Depok  (Antara Babel) - Beredarnya surat rekomendasi Dewan Kehormatan Perwira (DKP) dan Surat Keputusan Presiden (Keppres) pemberhentian Prabowo Subianto dengan hormat dari dinas kemiliteran, memunculkan polemik berkepanjangan dan kini masih jadi tanda tanya besar.

Beredarnya Surat DKP itu juga menyebabkan sejumlah pihak menuntut TNI mengusut siapa yang membocorkan dokumen yang melibatkan calon presiden nomor urut satu tersebut.

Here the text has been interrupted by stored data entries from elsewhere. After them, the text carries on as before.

/-- The machine right after power-on (Table 4.5, step 1). -/
def State.reset : State := {}

end Sys2Proof.Machine
end

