-- ==== Sys2Proof/Machine/Hold.lean ====
section
/-! DEFINITION. Hold after a reset (R107–R109), the safe latch's effect on channels (R437), and what an island's reset
does to the records beside its registers.
The readings and choices it rests on: notes/assumptions/37. -/

namespace Sys2Proof.Machine

/-- Every channel of an output island goes into hold with its committed state; a retired one stays retired; the series
starts (R107, R109). What only the control part holds is lost: a pending snapshot; the governor's ceiling stays latched. -/
def enterHold (i : Island) (s : State) : State :=
  match outOf i with
  | none => s
  | some o =>
    let s1 := o.chans.foldl (fun t ch =>
      let c := t.chan ch
      t.setChan ch { c with pend := none, hold := true, waitFrom := none, admitted := false, readyAt := none }) s
    { s1 with boostKeep := if i = .act then some (boostWords s) else s1.boostKeep,
              lux := if i = .lux then { s1.lux with keep := matrixRuns s } else s1.lux,
              holdStart := if s1.holdStart.isSome && outIslands.any (fun o => islHeld o s) then s1.holdStart else some s1.now }

/-- A channel goes to its state of Table 2.11: off, nothing committed, carrying made again from the retirement set
(R107, R217). -/
def toTable211 (ch : ChanRef) (s : State) : State :=
  let c := s.chan ch
  let s1 := endCarry ch false s
  let s2 := match c.carries with
    | some r => s1.modChan ⟨ch.isl, r⟩ fun d => { d with tkDue := some s.now }
    | none => s1
  stopChan ch (s2.modChan ch fun d => { d.resetEvidence with
    act := if d.reason = 0 then [] else d.act, mar := none, hold := false, pause := none, pauseRun := none, retry := false,
    ceil := 0, stall := false, stallAct := none, atEdge := false, perRef := none })

/-- After 250 ms every channel still in hold goes to its state of Table 2.11 (R107). -/
def leaveHold (s : State) : State :=
  outIslands.foldl (fun t i => i.chans.foldl (fun u ch => if (u.chan ch).hold then toTable211 ch u else u) t) s

/-- At least one channel is in hold (Table 4.13). -/
def anyHeld (s : State) : Bool := outIslands.any fun i => islHeld i s

/-- The safe latch turns off every channel that is not kept (R437). -/
def safeOff (s : State) : State :=
  outIslands.foldl (fun t i => i.chans.foldl (fun u ch =>
    if (u.chan ch).on && safeHeld u ch then stopChan ch u else u) t) s

/-- At SAFE_END each channel that was not kept returns to its active set as a start (R437). -/
def safeEnd (s : State) : State := outIslands.foldl (fun t i => tryAll i t) s

/-- The first channel that is neither committed off nor retired, in island and index order (Table 3.7). -/
def parkOffender (s : State) : Option (Nat × Nat) :=
  (outIslands.flatMap OutIsl.chans).findSome? fun ch =>
    let c := s.chan ch
    if c.reason = 0 ∧ (modeOf c.act ≠ 0 ∨ c.pause.isSome ∨ c.mar.isSome) then some (ch.isl.island.num, ch.idx) else none

/-- A reset takes an output island's pinned table and its copy; retirement records not yet programmed are not lost (R103,
R210). -/
def keepRecords (i : OutIsl) (s : State) : State :=
  let o := s.out i
  s.setOut i { queue := o.queue, half := o.half, compDue := o.compDue, compGen0 := o.compGen0 }

/-- What a reset of an island does to its records: the control part returns to its reset state, the stage domain stays
(R101, R103); NET drives no wake line any more (Table 2.11). -/
def resetRecords (i : Island) (s : State) : State :=
  match i with
  | .sw => { keepRecords .sw s with sw := {} }
  | .act => resetAct (keepRecords .act s)
  | .lux => resetLux (keepRecords .lux s)
  | .fld => resetFld (keepRecords .fld s)
  | .net => resetNet (s.setRegFld 0xA30808 2 2 0)
  | .sec => resetSec s
  | .lnk => resetLnk s
  | .aon => resetAon s
  | .sup => { s with srcs := s.srcs.map (fun e => (e.1, { lvl := e.2.lvl, lvlRes := e.2.lvlRes })), logq := [], logSeq := 0,
                     marTable := [], mar := [] }
  | .mem => resetMem s
  | _ => s

end Sys2Proof.Machine
end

Setelah dari kubu Jokowi-JK yakni Jenderal Purn Wiranto mengungkap kebenaran adanya rekomendasi pemecatan dari DKP karena Prabowo menculik aktivis mahasiswa, maka beberapa hari lalu kubu Prabowo merilis dokumen Keppres yang menyatakan Prabowo diberhentikan dengan hormat.

Tentu saja publik bingung dengan manuver kedua kubu capres tersebut: dokumen apa yang bisa dipercaya? Menurut ahli hukum tata negara, Margarito, surat Keppres adalah keputusan akhir dari serangkaian penyelidikan termasuk rekomendasi DKP atas apa yang terjadi terhadap Prabowo.

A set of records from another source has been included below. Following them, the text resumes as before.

-- ==== Sys2Proof/Machine/Boot.lean ====
section
/-! DEFINITION. Islands leaving reset, clock loss, the option load and OTP, the image check, the zero-fill and the
take-over by programs (R18–R41, R110–R131).
The readings and choices it rests on: notes/assumptions/24, 25, 27, 72. -/

namespace Sys2Proof.Machine

/-- The supply lets islands run: VBUS above the undervoltage band, not reversed, a mode with VCORE. -/
def supplyOk (s : State) : Bool :=
  decide (2 ≤ Band.num s.band) && !s.reversed && (match s.mode with | .park => false | .deepPark => false | _ => true)

/-- Programs take over: every core whose island is in RUN is released with its boot descriptors, FAULT_N and the
bring-up end (R110, R119, R120). DESIGN CHOICE: after take-over nothing but a reset drives FAULT_N low. R74 lets the
Sampler or the program assert it and names no reaction and no register for that (notes/assumptions/73.md). -/
def takeOver (s : State) : State :=
  let s1 := (List.range 8).foldl (fun t c =>
    let k := t.core c
    let p := t.physPair (t.mapPair (c / 2))
    if t.lead c = c ∧ k.st = .inReset ∧ t.running (t.coreIsland c) ∧ p.retired = false ∧ p.standby = false ∧ k.dormant = false
    then releaseCore c t else t) s
  if s.bring.taken then s1
  else
    let s2 := s1.setReg 0xA80006 (w16 (clampN 0 0xFFFF ((s.now - s.bring.ref) / 10)))
    marCheckEnd (trialBoot { s2 with faultNLow := false, bring := { s2.bring with taken := true } })

/-- The islands ahead of the cores in the order of R110, and the core islands themselves, are released. -/
def aheadOfCores (s : State) : Bool := allIslands.all fun i => s.running i

/-- The bank whose image is being checked: the active one, or the other once the active image has failed (R119). -/
def bankInCheck (s : State) : Nat := if s.bring.second then 1 - activeBank s else activeBank s

/-- The image under check has passed: where it is the other bank's, the bank pointer moves to it now and ALT_BANK is set
(R118, R119). -/
def imagePassed (s : State) : State :=
  let b := bankInCheck s
  let s1 := if s.bring.second then (setActiveBank b s).setRegBit 0xA80005 2 true else s
  let s2 := (s1.setRegBit 0xA80005 1 (decide (b = 1))).setRegBit 0xA80005 0 true
  { s2 with bring := { s2.bring with imgOk := true, verifying := false, checked := true, second := false } }

/-- The header of the bank under check has passed: the payload has still to be verified, or the flag spares it (R118). -/
def headerPassed (s : State) : State :=
  let s1 := setPairing (bankInCheck s) s
  if verified s1 (bankInCheck s) ∧ s1.bring.level ≠ some 0 then imagePassed (s1.setRegBit 0xA80005 3 true)
  else { s1 with bring := { s1.bring with verifying := true, checked := true } }

/-- Both images have failed: no core is released (R119). -/
def imagesFailed (s : State) : State :=
  { s with bring := { s.bring with checked := true, bothBad := true, verifying := false, second := false } }

/-- The active image has failed: the image in the other bank is checked (R119). -/
def checkOther (s0 : State) : State :=
  let s := updRead (bankBase (1 - activeBank s0)) 64 s0
  if headerOk s (1 - activeBank s) then headerPassed { s with bring := { s.bring with second := true } } else imagesFailed s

"Jadi DKP itu sifatnya hanya merekomendasikan saja. DKP itu bukan pengadilan atau mahkamah militer, mereka cuma tim panel yang dibentuk atas kasus tersebut," katanya sambil menambahkan bahwa Surat Keppres memiliki kekuatan hukum yang kuat sehingga ia percaya surat itulah yang menjadi dasar pemberhentian Prabowo dari dinas kemiliteran.

"Keppres itu kan hak prerogatif Presiden. Berkekuatan hukum kuat, tak seperti rekomendasi DKP yang hanya bisa merekomendasikan. Jadi kesimpulannya, DKP memberi rekomendasi, Presiden yang memutuskan lewat Keppres," ujarnya.

Dia juga menyebutkan, surat rekomendasi DKP tersebut bukanlah rahasia negara, sebab tak menyentuh bidang pertahanan dan keamanan negara. "Bukan soal nuklir, senjata atau alutsista. Itu (surat DKP) sama seperti surat pemecatan atau BAP (Berita Acara Penyelidikan) yang dikeluarkan polisi."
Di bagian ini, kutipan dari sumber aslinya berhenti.